§ Task to complete
Please repeat, from the entries that follow, the lines from the one containing "theorem test_decode_addByte : decode" through the one containing "theorem test_decode_shlReg : decode" exactly, adding nothing.
Raw data below:
-- ==== Sys2Proof/Tests/Slice0.lean ====
section
/-! SUPPORT. Tests.  Every expected value comes from spec/: the encodings of opcode_table.json, the vectors of
95_test_vectors.md (their ids stand in the comments).  Then the witnesses: for each obligation with
hypotheses, states and operands that meet them. -/

namespace Sys2Proof.Tests

open Sys2Proof Sys2Proof.Config Sys2Proof.Machine Sys2Proof.Spec

/-! ## WellFormed -/

/-- The row count does not fit the 4-bit field `N` (R50). -/
theorem test_wellFormed_rowCount_too_big : (Instr.drw 0 0 16).wellFormed = false := by decide

theorem test_wellFormed_rowCount_greatest : (Instr.drw 0 0 15).wellFormed = true := by decide

/-! ## Decode: every row of the opcode table, its word written out bit by bit from column `encoding` -/

theorem test_decode_cls : decode 0b0000000011100000 = .ok .cls := by decide
theorem test_decode_ret : decode 0b0000000011101110 = .ok .ret := by decide
theorem test_decode_jp : decode 0b0001110100101110 = .ok (.jp 0xD2E) := by decide
theorem test_decode_call : decode 0b0010110100101110 = .ok (.call 0xD2E) := by decide
theorem test_decode_seByte : decode 0b0011101011000100 = .ok (.seByte 10 0xC4) := by decide
theorem test_decode_sneByte : decode 0b0100101011000100 = .ok (.sneByte 10 0xC4) := by decide
theorem test_decode_seReg : decode 0b0101101010110000 = .ok (.seReg 10 11) := by decide
theorem test_decode_ldByte : decode 0b0110101011000100 = .ok (.ldByte 10 0xC4) := by decide
theorem test_decode_addByte : decode 0b0111101011000100 = .ok (.addByte 10 0xC4) := by decide
theorem test_decode_ldReg : decode 0b1000101010110000 = .ok (.ldReg 10 11) := by decide
theorem test_decode_orReg : decode 0b1000101010110001 = .ok (.orReg 10 11) := by decide
theorem test_decode_andReg : decode 0b1000101010110010 = .ok (.andReg 10 11) := by decide
theorem test_decode_xorReg : decode 0b1000101010110011 = .ok (.xorReg 10 11) := by decide
theorem test_decode_addReg : decode 0b1000101010110100 = .ok (.addReg 10 11) := by decide
theorem test_decode_subReg : decode 0b1000101010110101 = .ok (.subReg 10 11) := by decide
theorem test_decode_shrReg : decode 0b1000101010110110 = .ok (.shrReg 10 11) := by decide
theorem test_decode_subnReg : decode 0b1000101010110111 = .ok (.subnReg 10 11) := by decide
theorem test_decode_shlReg : decode 0b1000101010111110 = .ok (.shlReg 10 11) := by decide
theorem test_decode_sneReg : decode 0b1001101010110000 = .ok (.sneReg 10 11) := by decide
theorem test_decode_ldI : decode 0b1010110100101110 = .ok (.ldI 0xD2E) := by decide
theorem test_decode_jpV0 : decode 0b1011110100101110 = .ok (.jpV0 0xD2E) := by decide
theorem test_decode_rnd : decode 0b1100101011000100 = .ok (.rnd 10 0xC4) := by decide
theorem test_decode_drw : decode 0b1101101010110101 = .ok (.drw 10 11 5) := by decide
theorem test_decode_skp : decode 0b1110101010011110 = .ok (.skp 10) := by decide
theorem test_decode_sknp : decode 0b1110101010100001 = .ok (.sknp 10) := by decide
theorem test_decode_ldVxDT : decode 0b1111101000000111 = .ok (.ldVxDT 10) := by decide
theorem test_decode_ldVxK : decode 0b1111101000001010 = .ok (.ldVxK 10) := by decide
theorem test_decode_ldDTVx : decode 0b1111101000010101 = .ok (.ldDTVx 10) := by decide
theorem test_decode_ldSTVx : decode 0b1111101000011000 = .ok (.ldSTVx 10) := by decide
theorem test_decode_addI : decode 0b1111101000011110 = .ok (.addI 10) := by decide
theorem test_decode_ldF : decode 0b1111101000101001 = .ok (.ldF 10) := by decide
theorem test_decode_ldB : decode 0b1111101000110011 = .ok (.ldB 10) := by decide
theorem test_decode_storeBlock : decode 0b1111101001010101 = .ok (.storeBlock 10) := by decide
theorem test_decode_loadBlock : decode 0b1111101001100101 = .ok (.loadBlock 10) := by decide

/-- T30-2, T30-3, T30-4, T30-6, T30-8, T30-10, T30-12, T30-14: words of no row. -/
theorem test_decode_rejects :
    [0x00E1, 0x0000, 0x00FF, 0x00C1, 0x0123, 0x5AB1, 0x8AB8, 0x8ABF, 0x9ABF, 0xE19F, 0xE000, 0xF066, 0xF000,
      0xF175, 0xF030].all (fun w : Word => decode w = .error (.unsupportedOpcode w)) = true := by decide

/-- R46: two bytes, high byte first; a single byte is no instruction. -/
theorem test_decodeBytes : decodeBytes [0x6A, 0x05, 0x7A] = .ok (.ldByte 10 0x05, [0x7A]) ∧
    decodeBytes [0x6A] = .error .truncated := by decide

/-- R47, S1: the fields of `8AB4`. -/
theorem test_fields : fields 0x8AB4 = ⟨8, 0xA, 0xB, 4, 0xB4, 0xAB4⟩ := by decide

theorem test_encodeBytes : encodeBytes (.drw 1 2 5) = [0xD1, 0x25] := by decide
End of Raw data.
§ The completed task
theorem test_decode_addByte : decode 0b0111101011000100 = .ok (.addByte 10 0xC4) := by decide
theorem test_decode_ldReg : decode 0b1000101010110000 = .ok (.ldReg 10 11) := by decide
theorem test_decode_orReg : decode 0b1000101010110001 = .ok (.orReg 10 11) := by decide
theorem test_decode_andReg : decode 0b1000101010110010 = .ok (.andReg 10 11) := by decide
theorem test_decode_xorReg : decode 0b1000101010110011 = .ok (.xorReg 10 11) := by decide
theorem test_decode_addReg : decode 0b1000101010110100 = .ok (.addReg 10 11) := by decide
theorem test_decode_subReg : decode 0b1000101010110101 = .ok (.subReg 10 11) := by decide
theorem test_decode_shrReg : decode 0b1000101010110110 = .ok (.shrReg 10 11) := by decide
theorem test_decode_subnReg : decode 0b1000101010110111 = .ok (.subnReg 10 11) := by decide
theorem test_decode_shlReg : decode 0b1000101010111110 = .ok (.shlReg 10 11) := by decide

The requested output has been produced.